- **WORK INSTRUCTIONS**:
Each line below should be set down again unchanged.

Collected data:
/-- Send again, in allocation order, every entry that is outstanding or refused (R361); one whose trap stands waits for it. -/
def resendAll (s : State) (loc : Nat) : State :=
  let q := s.seqAt loc
  ((q.ifr.filter (fun e => decide (e.2.state < 3) && e.2.fault != 2)).foldl (fun l e => insertEntry q e l) []).foldl
    (fun t e => resend t loc e.1 e.2) s

/-- Resume a saved sequencer: its entries go out before any slot issues, and it fetches the bundles of its queue image again (R337); one
frozen by a trap stays frozen. -/
def resume (s : State) (loc : Nat) : State :=
  let s := resendAll s loc
  let q := { s.seqAt loc with save := 0 }
  s.setSeq loc (if q.status = 0 || q.delivered || q.ended then q
    else runClocks s.now { q with status := 1, queue := unfetched q.queue })

/-! ### ctxsave, ctxload and pimg (R352, R353) -/

/-- Translate the pages of a context for a Y operation. -/
def pagesOf (va : Nat) (write : Bool) : Nat → Act (List Nat)
  | 0 => pure []
  | n + 1 => do
    let r ← pagesOf va write n
    let pa ← Act.xlate (va + 4096 * n) write
    return r ++ [pa]

/-- The address operand of `ctxsave` and `ctxload`: a multiple of 4 KiB in the device-memory window. -/
def contextAddr (a : BitVec 4) (write : Bool) : Act (List Nat) := do
  let va ← readNat .y a.toNat
  Act.check (va % 4096 == 0 && windowOf va 0x20000 == some 13) 0x11 va
  pagesOf va write 32

/-- Give the save engine of a partition's die a job. -/
def startJob (s : State) (j : SaveJob) : State :=
  let k := s.dieAt (j.part / 8)
  s.setDie (j.part / 8) { k with job := some j }

/-- The job of a `ctxsave` or `ctxload` of the issuing sequencer. -/
def contextJob (s : State) (loc va : Nat) (load : Bool) : SaveJob :=
  ⟨contextVd s loc, partOf loc, 0, load, 0, none, [], some (s.cur.loc, loc, va)⟩

/-- Whether the engine of a target's die has no job. -/
def engineFree (s : State) (loc : Nat) : Bool := (s.dieAt (dieOf loc)).job.isNone

/-- Whether the engine still works for the issuing sequencer. -/
def engineMine (s : State) (loc : Nat) : Bool :=
  match (s.dieAt (dieOf loc)).job with
  | some j => (match j.ctx with | some (by_, _, _) => by_ == s.cur.loc | none => false)
  | none => false

/-- The target and address of a context operation, read when its wait begins: target + 512 × address. -/
def contextOperands (t a : BitVec 4) (write : Bool) : Act Nat := latched (do
  let loc ← supervisorTarget t
  let va ← readNat .y a.toNat
  let _ ← contextAddr a write
  return loc + 512 * va)

/-- Begin the engine's work for a context operation, once it is free, and stall (R352, R362). -/
def beginContext (v : Nat) (load : Bool) (f : State → State) : Act Unit := do
  Act.await (fun s => engineFree s (v % 512))
  Act.hold (fun s =>
    let s := f s
    startJob (s.setMe { s.me with latch := some (s.cur.slot.num, s.here, v) }) (contextJob s (v % 512) (v / 512) load))

/-- `ctxsave` (R352): the target is frozen at once, the save engine writes its context once its withdraw is acknowledged, and it is
idle. -/
def execCtxsave (g : Guard) (t a : BitVec 4) (s : State) : Host.Outcome State Fault Refusal :=
  issue (.ctxsave g t a) (begunGuard (waitBegun s) g) (do
    let v ← contextOperands t a true
    let s ← Act.view id
    if !waitBegun s then beginContext v false (fun s => freezeNow s (v % 512))
    else do
      Act.await (fun s => !engineMine s (v % 512))
      Act.change (fun s => s.setMe { s.me with latch := none })) s

/-- `ctxload` (R352): the context is checked and brought into an idle target, and with GO resumed.
(DEDUCED, assumption 36) -/
def execCtxload (g : Guard) (t a : BitVec 4) (go : Bool) (s : State) : Host.Outcome State Fault Refusal :=
  issue (.ctxload g t a go) (begunGuard (waitBegun s) g) (do
    let v ← contextOperands t a false
    let loc := v % 512
    let s ← Act.view id
    if !waitBegun s then do
      Act.check ((s.seqAt loc).status == 0) 0x40 (fullLoc s loc)
      Act.await (fun s => (s.seqAt loc).ifr.isEmpty)
      beginContext v true id
    else do
      Act.await (fun s => !engineMine s loc)
      Act.change (fun s => s.setMe { s.me with latch := none })
      let s ← Act.view id
      match (match (s.quadAt (partOf loc)).resident with
        | some vd => contextOk s loc vd s.myVd (v / 512) ownBytes
        | none => none) with
      | none => fun s => .error (.trapWith s 0x11 0)
      | some x =>
        Act.change (fun s =>
          let s := loadContext s loc x
          if !go then s
          else
            let s := resume s loc
            if x.state = 2 then dispose s loc 0 else s)) s

/-- The bytes that `pimg` writes (R353). -/
def pimgBytes (q : Seq) : List Byte :=
  let es := pipeImage q
  let counts := Slot.all.map (fun x => BitVec.ofNat 8 (es.filter (fun e => e.slot == x)).length)
  counts ++ List.replicate 55 0 ++
    es.flatMap (fun e => toBytes 16 (pipeHead q e) ++ List.replicate 48 0 ++ toBytes 64 (pipeValue e))

/-- `pimg` (R353). -/
def execPimg (g : Guard) (t a : BitVec 4) (s : State) : Host.Outcome State Fault Refusal :=
  issue (.pimg g t a) g (do
    let loc ← supervisorTarget t
    let va ← readNat .y a.toNat
    let s ← Act.view id
    let b := pimgBytes (s.seqAt loc)
    Act.check ((s.seqAt loc).status == 3) 0x11 0
    Act.check (va % 64 == 0 && decide (va + b.length ≤ Config.localBytes)) 0x11 va
    Act.change (fun s => clearMarks (s.setMem (s.mem.storeAll (localPhys s (coreOf s.cur.loc) va) b))
      ((List.range b.length).map (localPhys s (coreOf s.cur.loc) va + ·)))) s

/-! ### The save engine (R362, R363, R365, R366) -/

/-- Bytes of a partition's local stores that its save sets hold, at 8 MiB × core + address (R365). -/
def savedBytes (s : State) (part : Nat) : Memory :=
  let keep := (s.quadAt part).saves
  (List.range 4).flatMap (fun j =>
    let lo := localPhys s (4 * part + j) 0
    ((s.mem.inside lo 0x600000).map (fun c => (0x800000 * j + (c.1 - lo), c.2))).filter (fun c =>
      keep.any (fun r => decide (r.1 ≤ c.1 % 0x800000) && decide (c.1 % 0x800000 < r.2))))

/-- The image of a partition (R365). -/
def imageOf (s : State) (vd part : Nat) : Image :=
  let k := s.quadAt part
  let each := fun {α : Type} (f : Nat → α) => (List.range 4).map (fun j => (j, f (4 * part + j)))
  { vd := vd, ctr := k.ctr, comm := each (fun c => (s.coreAt c).c), cmarks := each (fun c => (s.coreAt c).cmarks), stores := each (fun c => (s.coreAt c).store)
    eps := each s.epAt, placed := each (fun c => (s.coreAt c).placed), saves := k.saves, bytes := savedBytes s part
    busy := (List.range 8).filter (fun i => (s.seqAt (8 * part + i)).status != 0) }

/-- Empty a partition for the next device: what no save holds is gone. (DEDUCED, assumption 35) -/
def blankPartition (s : State) (part : Nat) : State :=
  let s := (List.range 4).foldl (fun t j =>
    let c := 4 * part + j
    let lo := localPhys t c 0
    let t := t.setMem (t.mem.erase lo 0x600000)
    { (t.setCore c Core.reset).setEp c Endpoint.reset with
      marks := t.marks.filter (fun m => !(decide (lo ≤ 8 * m) && decide (8 * m < lo + 0x600000))) }) s
  let d := s.dieAt (part / 8)
  (s.setQuad part Quad.reset).setDie (part / 8) { d with walks := d.walks.filter (fun w => w.part != part) }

- **TASK ANSWER**:
/-- Send again, in allocation order, every entry that is outstanding or refused (R361); one whose trap stands waits for it. -/
def resendAll (s : State) (loc : Nat) : State :=
  let q := s.seqAt loc
  ((q.ifr.filter (fun e => decide (e.2.state < 3) && e.2.fault != 2)).foldl (fun l e => insertEntry q e l) []).foldl
    (fun t e => resend t loc e.1 e.2) s

/-- Resume a saved sequencer: its entries go out before any slot issues, and it fetches the bundles of its queue image again (R337); one
frozen by a trap stays frozen. -/
def resume (s : State) (loc : Nat) : State :=
  let s := resendAll s loc
  let q := { s.seqAt loc with save := 0 }
  s.setSeq loc (if q.status = 0 || q.delivered || q.ended then q
    else runClocks s.now { q with status := 1, queue := unfetched q.queue })

/-! ### ctxsave, ctxload and pimg (R352, R353) -/

/-- Translate the pages of a context for a Y operation. -/
def pagesOf (va : Nat) (write : Bool) : Nat → Act (List Nat)
  | 0 => pure []
  | n + 1 => do
    let r ← pagesOf va write n
    let pa ← Act.xlate (va + 4096 * n) write
    return r ++ [pa]

/-- The address operand of `ctxsave` and `ctxload`: a multiple of 4 KiB in the device-memory window. -/
def contextAddr (a : BitVec 4) (write : Bool) : Act (List Nat) := do
  let va ← readNat .y a.toNat
  Act.check (va % 4096 == 0 && windowOf va 0x20000 == some 13) 0x11 va
  pagesOf va write 32

/-- Give the save engine of a partition's die a job. -/
def startJob (s : State) (j : SaveJob) : State :=
  let k := s.dieAt (j.part / 8)
  s.setDie (j.part / 8) { k with job := some j }

/-- The job of a `ctxsave` or `ctxload` of the issuing sequencer. -/
def contextJob (s : State) (loc va : Nat) (load : Bool) : SaveJob :=
  ⟨contextVd s loc, partOf loc, 0, load, 0, none, [], some (s.cur.loc, loc, va)⟩

/-- Whether the engine of a target's die has no job. -/
def engineFree (s : State) (loc : Nat) : Bool := (s.dieAt (dieOf loc)).job.isNone

/-- Whether the engine still works for the issuing sequencer. -/
def engineMine (s : State) (loc : Nat) : Bool :=
  match (s.dieAt (dieOf loc)).job with
  | some j => (match j.ctx with | some (by_, _, _) => by_ == s.cur.loc | none => false)
  | none => false

/-- The target and address of a context operation, read when its wait begins: target + 512 × address. -/
def contextOperands (t a : BitVec 4) (write : Bool) : Act Nat := latched (do
  let loc ← supervisorTarget t
  let va ← readNat .y a.toNat
  let _ ← contextAddr a write
  return loc + 512 * va)

/-- Begin the engine's work for a context operation, once it is free, and stall (R352, R362). -/
def beginContext (v : Nat) (load : Bool) (f : State → State) : Act Unit := do
  Act.await (fun s => engineFree s (v % 512))
  Act.hold (fun s =>
    let s := f s
    startJob (s.setMe { s.me with latch := some (s.cur.slot.num, s.here, v) }) (contextJob s (v % 512) (v / 512) load))

/-- `ctxsave` (R352): the target is frozen at once, the save engine writes its context once its withdraw is acknowledged, and it is
idle. -/
def execCtxsave (g : Guard) (t a : BitVec 4) (s : State) : Host.Outcome State Fault Refusal :=
  issue (.ctxsave g t a) (begunGuard (waitBegun s) g) (do
    let v ← contextOperands t a true
    let s ← Act.view id
    if !waitBegun s then beginContext v false (fun s => freezeNow s (v % 512))
    else do
      Act.await (fun s => !engineMine s (v % 512))
      Act.change (fun s => s.setMe { s.me with latch := none })) s

/-- `ctxload` (R352): the context is checked and brought into an idle target, and with GO resumed.
(DEDUCED, assumption 36) -/
def execCtxload (g : Guard) (t a : BitVec 4) (go : Bool) (s : State) : Host.Outcome State Fault Refusal :=
  issue (.ctxload g t a go) (begunGuard (waitBegun s) g) (do
    let v ← contextOperands t a false
    let loc := v % 512
    let s ← Act.view id
    if !waitBegun s then do
      Act.check ((s.seqAt loc).status == 0) 0x40 (fullLoc s loc)
      Act.await (fun s => (s.seqAt loc).ifr.isEmpty)
      beginContext v true id
    else do
      Act.await (fun s => !engineMine s loc)
      Act.change (fun s => s.setMe { s.me with latch := none })
      let s ← Act.view id
      match (match (s.quadAt (partOf loc)).resident with
        | some vd => contextOk s loc vd s.myVd (v / 512) ownBytes
        | none => none) with
      | none => fun s => .error (.trapWith s 0x11 0)
      | some x =>
        Act.change (fun s =>
          let s := loadContext s loc x
          if !go then s
          else
            let s := resume s loc
            if x.state = 2 then dispose s loc 0 else s)) s

/-- The bytes that `pimg` writes (R353). -/
def pimgBytes (q : Seq) : List Byte :=
  let es := pipeImage q
  let counts := Slot.all.map (fun x => BitVec.ofNat 8 (es.filter (fun e => e.slot == x)).length)
  counts ++ List.replicate 55 0 ++
    es.flatMap (fun e => toBytes 16 (pipeHead q e) ++ List.replicate 48 0 ++ toBytes 64 (pipeValue e))

/-- `pimg` (R353). -/
def execPimg (g : Guard) (t a : BitVec 4) (s : State) : Host.Outcome State Fault Refusal :=
  issue (.pimg g t a) g (do
    let loc ← supervisorTarget t
    let va ← readNat .y a.toNat
    let s ← Act.view id
    let b := pimgBytes (s.seqAt loc)
    Act.check ((s.seqAt loc).status == 3) 0x11 0
    Act.check (va % 64 == 0 && decide (va + b.length ≤ Config.localBytes)) 0x11 va
    Act.change (fun s => clearMarks (s.setMem (s.mem.storeAll (localPhys s (coreOf s.cur.loc) va) b))
      ((List.range b.length).map (localPhys s (coreOf s.cur.loc) va + ·)))) s

/-! ### The save engine (R362, R363, R365, R366) -/

/-- Bytes of a partition's local stores that its save sets hold, at 8 MiB × core + address (R365). -/
def savedBytes (s : State) (part : Nat) : Memory :=
  let keep := (s.quadAt part).saves
  (List.range 4).flatMap (fun j =>
    let lo := localPhys s (4 * part + j) 0
    ((s.mem.inside lo 0x600000).map (fun c => (0x800000 * j + (c.1 - lo), c.2))).filter (fun c =>
      keep.any (fun r => decide (r.1 ≤ c.1 % 0x800000) && decide (c.1 % 0x800000 < r.2))))

/-- The image of a partition (R365). -/
def imageOf (s : State) (vd part : Nat) : Image :=
  let k := s.quadAt part
  let each := fun {α : Type} (f : Nat → α) => (List.range 4).map (fun j => (j, f (4 * part + j)))
  { vd := vd, ctr := k.ctr, comm := each (fun c => (s.coreAt c).c), cmarks := each (fun c => (s.coreAt c).cmarks), stores := each (fun c => (s.coreAt c).store)
    eps := each s.epAt, placed := each (fun c => (s.coreAt c).placed), saves := k.saves, bytes := savedBytes s part
    busy := (List.range 8).filter (fun i => (s.seqAt (8 * part + i)).status != 0) }

/-- Empty a partition for the next device: what no save holds is gone. (DEDUCED, assumption 35) -/
def blankPartition (s : State) (part : Nat) : State :=
  let s := (List.range 4).foldl (fun t j =>
    let c := 4 * part + j
    let lo := localPhys t c 0
    let t := t.setMem (t.mem.erase lo 0x600000)
    { (t.setCore c Core.reset).setEp c Endpoint.reset with
      marks := t.marks.filter (fun m => !(decide (lo ≤ 8 * m) && decide (8 * m < lo + 0x600000))) }) s
  let d := s.dieAt (part / 8)
  (s.setQuad part Quad.reset).setDie (part / 8) { d with walks := d.walks.filter (fun w => w.part != part) }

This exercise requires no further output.